22. The display system of claim 21 wherein each of said submatrices comprises n.sup.2 cells in n cell-by-n cell arrangement, n being an integer power of 2 and wherein said dither matrix D.sub.n comprises the matrices k[4D.sub.n/2 ], k[4D.sub.n/2 + U.sub.n/2 ], k[4D.sub.n/2 + 2U.sub.n/2 ] and k[4D.sub.n/2 + 3U.sub.n/2 ] in two-by-two arrangement, D.sub.2 being a two-by-two matrix comprising the numbers 0, 1, 2 and 3, U.sub.2 being a two-by-two matrix each element of which is 1 and k being a predetermined scalar constant.
Description



BACKGROUND OF THE INVENTION

The present invention relates to animated bi-level display systems and, in particular, to circuitry for reducing scintillations in animated dithered displays.

At the heart of a bi-level display system is a display panel typically comprising a matrix of individual, closely spaced display cells each of which resides in one of two visual states. That is, each display cell is either completely energized (on) or completely de-energized (off).
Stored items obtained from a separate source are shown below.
-- ==== Sys2Proof/Tests/Slice0.lean ====
section
/-! SUPPORT. Small tests against 95_test_vectors and the rules' examples, the smoke test of the well-formedness checks, and the
witnesses that the statements' hypotheses can be met. -/

namespace Sys2Proof.Tests

open Sys2Proof.Machine

/-! ## Well-formedness refuses what it should (30_encoding R64, R56) -/

theorem test_stepOfNaN_illFormed : Instr.wellFormed (.step 0x7FC00000#32) = false := by decide

theorem test_enumFirstBoundInfinite_illFormed :
    Instr.wellFormed (.enum 0xFF800000#32 0#32 0#64 0#64) = false := by decide

theorem test_enumSecondBoundNaN_illFormed :
    Instr.wellFormed (.enum 0#32 0xFFFFFFFF#32 0#64 0#64) = false := by decide

theorem test_nanEpsilon_wellFormed :
    Instr.wellFormed (.enum 0#32 0x7F7FFFFF#32 0x7FF8000000000000#64 0#64) = true := by decide

theorem test_wordAboveBit192_refused : isCommandWord (2 ^ 193) = false := by decide

/-! ## Decoding: words written out from R56 (op 192, a 191:160, b 159:128, eps 127:64, budget 63:0) -/

/-- Program P1, step 1. -/
theorem test_decode_step :
    decodeTableWord 200 0x0_80000001_00000000_0000000000000000_0000000000000000 = some (.step 0x80000001#32) := by decide

/-- R57: every ignored field all ones. -/
theorem test_decode_step_ignoredFields :
    decodeTableWord 200 0x0_80000001_FFFFFFFF_FFFFFFFFFFFFFFFF_FFFFFFFFFFFFFFFF = some (.step 0x80000001#32) := by decide

/-- Program P4, step 1. -/
theorem test_decode_enum :
    decodeTableWord 200 0x1_3F800000_3F800004_3E45798EE2308C3A_0000000000000004 =
      some (.enum 0x3F800000#32 0x3F800004#32 0x3E45798EE2308C3A#64 4#64) := by decide

theorem test_decode_wideWord : decodeWord (2 ^ 193) = .error (.wiresAboveCmdOp (2 ^ 193)) := by rfl

theorem test_encode_enum :
    encodeWord (.enum 0x3F800000#32 0x3F800004#32 0x3E45798EE2308C3A#64 4#64) =
      0x1_3F800000_3F800004_3E45798EE2308C3A_0000000000000004#193 := by decide

/-! ## Fields, classes and keys: rows of 95_test_vectors 2.1 -/

theorem test_unpack_F22_F19 :
    unpack 0xBF800000#32 = (1#1, 127#8, 0#23) ∧ unpack 0x807FFFFF#32 = (1#1, 0#8, 0x7FFFFF#23) ∧
    pack 0#1 1#8 0#23 = 0x00800000#32 := by decide

theorem test_classes_F3_F14_F17_F20_F24_F25 :
    classify 0x007FFFFF#32 = .posCarry ∧ classify 0x7F7FFFFF#32 = .posMax ∧ classify 0x80000000#32 = .negZero ∧
    classify 0x80800000#32 = .negBorrow ∧ classify 0xFF7FFFFF#32 = .negDec ∧ classify 0xFF800000#32 = .nanInf := by decide

theorem test_keys_F8_F14_F17_F24 :
    key 0x3F800000#32 = 1065353216 ∧ key 0x7F7FFFFF#32 = 2139095039 ∧ key 0x80000000#32 = -1 ∧
    key 0xFF7FFFFF#32 = -2139095040 := by decide

/-! ## The stepper: rows of 95_test_vectors 2.2 -/

/-- Operands and results of S1 to S11, S20 to S28. -/
def stepVectors : List (Word × Word) :=
  [(0x00000000#32, 0x00000001#32), (0x007FFFFE#32, 0x007FFFFF#32), (0x007FFFFF#32, 0x00800000#32), (0x00FFFFFF#32, 0x01000000#32),
   (0x3FFFFFFF#32, 0x40000000#32), (0x7EFFFFFF#32, 0x7F000000#32), (0x7F7FFFFE#32, 0x7F7FFFFF#32)] ++
  [(0x80000000#32, 0x00000000#32), (0x80000001#32, 0x80000000#32), (0x807FFFFF#32, 0x807FFFFE#32), (0x80800000#32, 0x807FFFFF#32),
   (0x81000000#32, 0x80FFFFFF#32), (0xBF800000#32, 0xBF7FFFFF#32), (0xC0000000#32, 0xBFFFFFFF#32), (0xFF7FFFFF#32, 0xFF7FFFFE#32)]

theorem test_next32_vectors : stepVectors.all (fun v => next32 v.1 == .value v.2) = true := by decide +kernel

/-- S12, S13, S14, S16, S17. -/
theorem test_next32_errors :
    next32 0x7F7FFFFF#32 = .atInfinity ∧ next32 0x7F800000#32 = .invalidInput ∧ next32 0xFF800000#32 = .invalidInput ∧
    next32 0x7F800001#32 = .invalidInput ∧ next32 0xFFFFFFFF#32 = .invalidInput := by decide

/-! ## The sample test: rows of 95_test_vectors 2.3 -/

/-- Q1, Q2, Q4, Q5, Q9, Q10. -/
theorem test_exceeds_nearOneAndZero :
    exceeds 0x3F800001#32 0x3F800000#32 0x3E80000000000000#64 = false ∧
    exceeds 0x3F800002#32 0x3F800000#32 0x3E80000000000000#64 = true ∧
    exceeds 0x00000001#32 0x00000000#32 0x3E45798EE2308C3A#64 = false ∧
    exceeds 0x00000000#32 0x80000000#32 0#64 = false ∧
    exceeds 0x00000000#32 0x00000000#32 0xBE45798EE2308C3A#64 = true ∧
    exceeds 0x00000001#32 0x00000000#32 0x0000000000000001#64 = true := by decide +kernel

/-- Q11, Q12, Q13: the largest difference against an equal, a smaller and the largest epsilon. -/
theorem test_exceeds_largestDifference :
    exceeds 0x7F7FFFFF#32 0xFF7FFFFF#32 0x47FFFFFFE0000000#64 = false ∧
    exceeds 0x7F7FFFFF#32 0xFF7FFFFF#32 0x47FFFFFFDFFFFFFF#64 = true ∧
    exceeds 0x7F7FFFFF#32 0xFF7FFFFF#32 0x7FEFFFFFFFFFFFFF#64 = false := by decide +kernel

/-- Q14 to Q17. -/
theorem test_exceeds_specialEpsilons :
    exceeds 0x3F800001#32 0x3F800000#32 0x7FF0000000000000#64 = false ∧
    exceeds 0x3F800001#32 0x3F800000#32 0x7FF8000000000000#64 = false ∧
    exceeds 0x3F800000#32 0x3F800000#32 0xFFF8000000000000#64 = false ∧
    exceeds 0x3F800000#32 0x3F800000#32 0xFFF0000000000000#64 = true := by decide

/-- Q20, Q21: the first sample of E21 and the pattern before it. -/
theorem test_exceeds_firstSampleOfE21 :
    exceeds 0x322BCC78#32 0x00000000#32 0x3E45798EE2308C3A#64 = true ∧
    exceeds 0x322BCC77#32 0x00000000#32 0x3E45798EE2308C3A#64 = false := by decide +kernel

/-! ## Single steps -/

/-- P3 step 2 on a unit whose RESULT is old: AtInfinity leaves RESULT alone. -/
theorem test_step_atInfinity :
    (nextState? (exec (.step 0x7F7FFFFF#32) { State.reset with result := 0x12345678#32 })).map
      (fun t => (t.result, t.status)) = some (0x12345678#32, 3#3) := by decide

/-- S20: −0 steps to +0. -/
theorem test_step_negativeZero :
    (nextState? (exec (.step 0x80000000#32) { State.reset with result := 0x12345678#32 })).map
      (fun t => (t.result, t.status)) = some (0x00000000#32, 1#3) := by decide

/-- P2 step 1: the bounds are swapped, the run begins. -/
theorem test_enum_starts :
    (nextState? (exec (.enum 0x00000001#32 0x80000001#32 0#64 0#64) { State.reset with count := 9#64 })).map
      (fun t => (t.cur, t.last, t.hi, t.busy, t.count)) =
        some (0x80000001#32, 0x80000001#32, 0x00000001#32, true, 0#64) := by decide

/-- P3 step 7: a rejected ENUM clears COUNT and keeps CUR. -/
theorem test_enum_rejected :
    (nextState? (exec (.enum 0x7F7FFFFF#32 0x7F800000#32 0#64 0#64)
      { State.reset with count := 2#64, cur := 0x7F7FFFFF#32 })).map
      (fun t => (t.status, t.count, t.cur, t.busy)) = some (2#3, 0#64, 0x7F7FFFFF#32, false) := by decide

/-- The state of R120's example: the second tick of P2. -/
def running : State :=
  { State.reset with busy := true, cur := 0x80000000#32, last := 0x80000001#32, hi := 0x00000001#32, count := 1#64 }

/-- R120's example: COUNT 2, sample −0, LAST −0, CUR +0, still BUSY. -/
theorem test_tick_example :
    (nextState? (step running)).map (fun t => (t.count, t.samples, t.last, t.cur, t.busy)) =
      some (2#64, [0x80000000#32], 0x80000000#32, 0x00000000#32, true) := by decide +kernel

/-- P4 step 6: the budget check fires, COUNT and CUR stay. -/
theorem test_tick_budget :
    (nextState? (step { State.reset with
      busy := true, cur := 0x3F800004#32, last := 0x3F800003#32, hi := 0x3F800004#32, count := 4#64, budget := 4#64 })).map
      (fun t => (t.status, t.busy, t.count, t.cur)) = some (4#3, false, 4#64, 0x3F800004#32) := by decide

/-- P6 step 5: reset while an enumeration runs. -/
theorem test_reset_whileBusy :
    (nextState? (step { running with moves := [⟨true, true, ⟨1#1, 0#32, 0#32, 0#64, 0#64⟩⟩] })).map
      (fun t => (t.busy, t.status, t.count, t.samples)) = some (false, 0#3, 0#64, []) := by decide

/-- A command word presented right after reset is run by the next step (P6 step 6). -/
theorem test_withFetchWord :
    (nextState? (step (State.reset.withFetchWord 200 0))).map (fun t => (t.result, t.status)) =
      some (0x00000001#32, 1#3) := by decide

/-! ## Witnesses: the hypotheses of the statements can be met

Every statement not named here has no hypothesis beyond what its conclusion's case needs, or is met by every state. -/

theorem running_inv : Inv running := (inv_iff _).2 (by decide)

theorem reset_inv : Inv State.reset := (inv_iff _).2 (by decide)

/-- A ready unit to which a command is presented. -/
def presented (i : Instr) : State := { State.reset with moves := [present (encode i)] }

/-- Hypotheses of `WhichStepHappens` and `StepRunsTheDecodedCommand`: each of the four cases. -/
theorem witness_WhichStepHappens :
    (hostInput { running with moves := [⟨true, false, ⟨0#1, 0#32, 0#32, 0#64, 0#64⟩⟩] }).rst = true ∧
    ((hostInput running).rst = false ∧ running.busy = true) ∧
    ((hostInput (presented (.step 0#32))).rst = false ∧ (presented (.step 0#32)).busy = false ∧
      (hostInput (presented (.step 0#32))).cmdValid = true) ∧
    ((hostInput State.reset).rst = false ∧ State.reset.busy = false ∧ (hostInput State.reset).cmdValid = false) := by decide

/-- The second clause of `StepRunsTheDecodedCommand`: the highest command word. -/
theorem witness_StepRunsTheDecodedCommand :
    decodeTableWord 200 (2 ^ 193 - 1) =
      some (.enum 0xFFFFFFFF#32 0xFFFFFFFF#32 0xFFFFFFFFFFFFFFFF#64 0xFFFFFFFFFFFFFFFF#64) := by decide

/-- `CommandWordFieldsDecode`: the highest word of each opcode; `WordsWiderThanThePortAreRefused`: the lowest word refused. -/
theorem witness_CommandWordFieldsDecode :
    (2 ^ 192 - 1 < 2 ^ 193 ∧ (2 ^ 192 - 1) &&& 2 ^ 192 = 0) ∧
    (2 ^ 193 - 1 < 2 ^ 193 ∧ (2 ^ 193 - 1) &&& 2 ^ 192 = 2 ^ 192) ∧ 2 ^ 193 ≤ 2 ^ 193 := by decide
Picture images and other graphic data are readily displayed on a bi-level display panel via selective energization of its cells.
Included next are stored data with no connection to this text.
-- ==== Sys2Proof/Machine/Operands.lean ====
section
/-! DEFINITION. The constants of 00_scope.md R9, the values derived from a TimingConfig (R7, R8), the colour operand of
a sample (30_encoding.md §2), and the operand checks of CONSTRUCT and THUMBNAIL (60_exceptions.md R88,
45_thumbnail.md R81). -/

namespace Sys2Proof

/-- COL_STRIDE: col units a tick consumes (00_scope.md R9). -/
def colStride : Nat := 4
/-- PIXELS_PER_TICK (R9). -/
def pixelsPerTick : Nat := 4
/-- BYTES_PER_PIXEL (R9). -/
def bytesPerPixel : Nat := 4
/-- CURSOR_STRIDE: bytes one paint advances the cursor by (R9). -/
def cursorStride : Nat := 16
/-- LEVEL_SCALE (R9). -/
def levelScale : Byte := 85
/-- ALPHA (R9). -/
def alpha : Byte := 255
/-- THUMB_W (R9). -/
def thumbW : Nat := 160
/-- THUMB_H (R9). -/
def thumbH : Nat := 120
/-- THUMB_FACTOR (R9). -/
def thumbFactor : Nat := 4
/-- SRC_MIN_W (R9). -/
def srcMinW : Nat := 640
/-- SRC_MIN_H (R9). -/
def srcMinH : Nat := 480

/-- `minCol = h.backPorch + h.pulse` (00_scope.md R7). -/
def Cfg.minCol (c : Cfg) : Nat := c.hbp + c.hp
/-- `maxCol = minCol + h.visible` (R7). -/
def Cfg.maxCol (c : Cfg) : Nat := c.minCol + c.hv
/-- `minRow = v.backPorch + v.pulse` (R7). -/
def Cfg.minRow (c : Cfg) : Nat := c.vbp + c.vp
/-- `maxRow = minRow + v.visible` (R7). -/
def Cfg.maxRow (c : Cfg) : Nat := c.minRow + c.vv
/-- `W = h.visible` pixels per row (R8). -/
def Cfg.width (c : Cfg) : Nat := c.hv
/-- `H = v.visible` rows (R8). -/
def Cfg.height (c : Cfg) : Nat := c.vv
/-- `FB_SIZE = W × H × 4` bytes (R8). -/
def Cfg.fbSize (c : Cfg) : Nat := c.width * c.height * bytesPerPixel
/-- `c0 = 4·ceil(minCol / 4)`, the col value of a line's first painted group (20_memory.md R35, 40_advance.md R78). -/
def Cfg.firstCol (c : Cfg) : Nat := colStride * ((c.minCol + (colStride - 1)) / colStride)

/-- A 2-bit level as an 8-bit channel: zero-extended and multiplied by 85 (30_encoding.md R54). -/
def channel (l : Level) : Byte := levelScale * l.setWidth 8

/-- The pixel a sample paints, in the order R, G, B, A, with A = 255 (30_encoding.md R54, R55; 20_memory.md R34). -/
def Sample.pixel (o : Sample) : Bytes := [channel o.r, channel o.g, channel o.b, alpha]

namespace Machine

/-- Whether a framebuffer of `size` bytes fits the capacity, `none` for ∞ (00_scope.md R10). -/
def fitsCapacity (capacity : Option Nat) (size : Nat) : Bool :=
  match capacity with
  | none => true
  | some n => decide (size ≤ n)

/-- CONSTRUCT's three checks in the order of R103's pseudocode (60_exceptions.md R88 clauses 1, 2 and 4); true where
none of them raises ConfigError. -/
def configAccepted (capacity : Option Nat) (c : Cfg) : Bool :=
  if c.hv = 0 ∨ c.vv = 0 then false
  else if c.hv % pixelsPerTick ≠ 0 then false
  else fitsCapacity capacity c.fbSize

/-- THUMBNAIL's check (45_thumbnail.md R80, R81); true where it does not raise DimensionError. -/
def dimensionsAccepted (src : Bytes) (sw sh : Nat) : Bool :=
  if sw < srcMinW ∨ sh < srcMinH ∨ src.length ≠ sw * sh * bytesPerPixel then false else true

/-- The byte offset of pixel (x, y) in a row-major RGBA image of the given stride in pixels (20_memory.md R36 for THUMB
with stride 160, R37 and D10 for SRC with stride `sourceWidth`). -/
def pixelOffset (stride x y : Nat) : Nat := bytesPerPixel * (stride * y + x)

end Machine

end Sys2Proof
end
Since the cells of a bi-level display panel are either completely on or completely off, the panel has no inherent capability for representing gray scale in reproduced images. Advantageously, however, it is known that a subjective impression of gray scale can be produced by way of a technique known as "dither processing." In a so-called "dithered display system" the observer is made to perceive various shades of gray, i.e., various intensities, in the reproduced image by appropriate arrangement of on and off cells.

Dither is implemented in a bi-level display system by dividing the image to be reproduced into a matrix of picture elements, each element corresponding to a respective cell of the display panel. A predetermined dither threshold value is assigned to each display cell. If the intensity of any given picture element is greater than the dither threshold value assigned to the corresponding display cell, that cell is turned on. Otherwise, it is maintained off.
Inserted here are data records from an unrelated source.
/-- Settles O14: with equal edges the two paint steps start from blocks that differ in the stored sample only, which the
paint step and the FrameCommit do not read. -/
theorem syncLevelsActOnlyThroughTheirEdges : Obligations.SyncLevelsActOnlyThroughTheirEdges := by
  intro o o' p s b hb hr hg hbl hv hh
  rw [← vsFall_byte, ← vsFall_byte] at hv
  rw [← hsFall_byte, ← hsFall_byte] at hh
  have hpixel : o.pixel = o'.pixel := by rw [Sample.pixel, Sample.pixel, hr, hg, hbl]
  have hpaint : paint o' (afterSync o' (storeSample p b)) =
      (paint o (afterSync o b)).map (storeSample o'.byte) := by
    rw [afterSync_of_same_edges hv hh, paint_storeSample hpixel]
  change (∀ e, execAdvance o s = .fault e ↔ execAdvance o' (s.setBlock (storeSample p b)) = .fault e) ∧
    ∀ t, execAdvance o s = .next t → ∃ u c, execAdvance o' (s.setBlock (storeSample p b)) = .next u ∧
      t.block = some c ∧ u.block = some (storeSample o'.byte c) ∧ u.delivered = t.delivered
  cases hp : paint o (afterSync o b) with
  | error e =>
    rw [hp] at hpaint
    rw [execAdvance_of_error hb hp, execAdvance_of_error (setBlock_block _ s) hpaint]
    exact ⟨fun _ => Iff.rfl, fun _ => (nomatch ·)⟩
  | ok c =>
    rw [hp] at hpaint
    rw [execAdvance_of_paint hb hp, execAdvance_of_paint (setBlock_block _ s) hpaint]
    refine ⟨fun _ => ⟨(nomatch ·), (nomatch ·)⟩, fun t ht => ?_⟩
    obtain rfl := Host.Outcome.next.inj ht
    refine ⟨_, advanceCol c, rfl, rfl, rfl, ?_⟩
    simp [frameCommit_storeSample hv]

end Sys2Proof

/-! ### ADVANCE (40_advance.md): edges, position and paint

First one bit of `fall`, then where a tick that goes on leaves its block, then the paint step at the position that the
sync branches give. Each theorem that settles an obligation is put together from them. -/

namespace Sys2Proof.Machine

/-- A bit of `fall` is a bit that was 1 and is 0 (40_advance.md R63). -/
theorem getLsbD_fall_iff {prev s : Byte} {i : Nat} (hi : i < 8) :
    (fall prev s).getLsbD i = true ↔ prev.getLsbD i = true ∧ s.getLsbD i = false := by
  rw [fall, BitVec.getLsbD_and, BitVec.getLsbD_not, decide_eq_true hi, Bool.true_and, Bool.and_eq_true,
    Bool.not_eq_true']

/-- The paint step moves `cursor` by a group inside the window, and no other register. -/
theorem paint_registers {o : Sample} {b p : Block} (h : paint o b = .ok p) :
    p.row = b.row ∧ p.col = b.col ∧ p.prev = b.prev ∧
      (p.cursor = b.cursor ∨ p.cursor = b.cursor + 16 ∧ visible b.cfg b.row b.col = true) := by
  rcases paint_ok h with ⟨hvis, -, rfl⟩ | ⟨-, rfl⟩
  · exact ⟨rfl, rfl, rfl, .inr ⟨rfl, hvis⟩⟩
  · exact ⟨rfl, rfl, rfl, .inl rfl⟩

/-- The registers at the end of a tick that goes on are those of its paint step, `col` advanced (40_advance.md R61). -/
theorem execAdvance_registers {o : Sample} {s t : State} {b : Block} (hb : s.block = some b)
    (h : execAdvance o s = .next t) :
    ∃ b', t.block = some b' ∧ b'.row = (afterSync o b).row ∧ b'.col = (afterSync o b).col + 4 ∧ b'.prev = o.byte ∧
      (b'.cursor = (afterSync o b).cursor ∨
        b'.cursor = (afterSync o b).cursor + 16 ∧ visible b.cfg b'.row (b'.col - 4) = true) := by
  obtain ⟨c, p, hc, hp, rfl⟩ := execAdvance_next h
  obtain rfl := Option.some.inj (hb.symm.trans hc)
  obtain ⟨hrow, hcol, hprev, hcursor⟩ := paint_registers hp
  refine ⟨advanceCol p, rfl, hrow, congrArg (· + 4) hcol, hprev, hcursor.imp_right fun ⟨hmoved, hvis⟩ => ⟨hmoved, ?_⟩⟩
  rw [afterSync_cfg] at hvis
  rwa [advanceCol_row, advanceCol_col, Nat.add_sub_cancel, hrow, hcol]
The copending patent application of C. N. Judice, Ser. No. 542,863 filed on the same day as this application and assigned to the same assignee discloses that animated images can be advantageously presented in dithered display systems by utilizing therein a technique known as "conditional replenishment." In accordance with this technique, the only display cells which are accessed to receive a "write" or an "erase" signal in any given frame are cells which are to have states in that frame which differ from their respective states in the previous frame. The remaining cells are not accessed at all. Rather, they are maintained in their respective previous on or off states.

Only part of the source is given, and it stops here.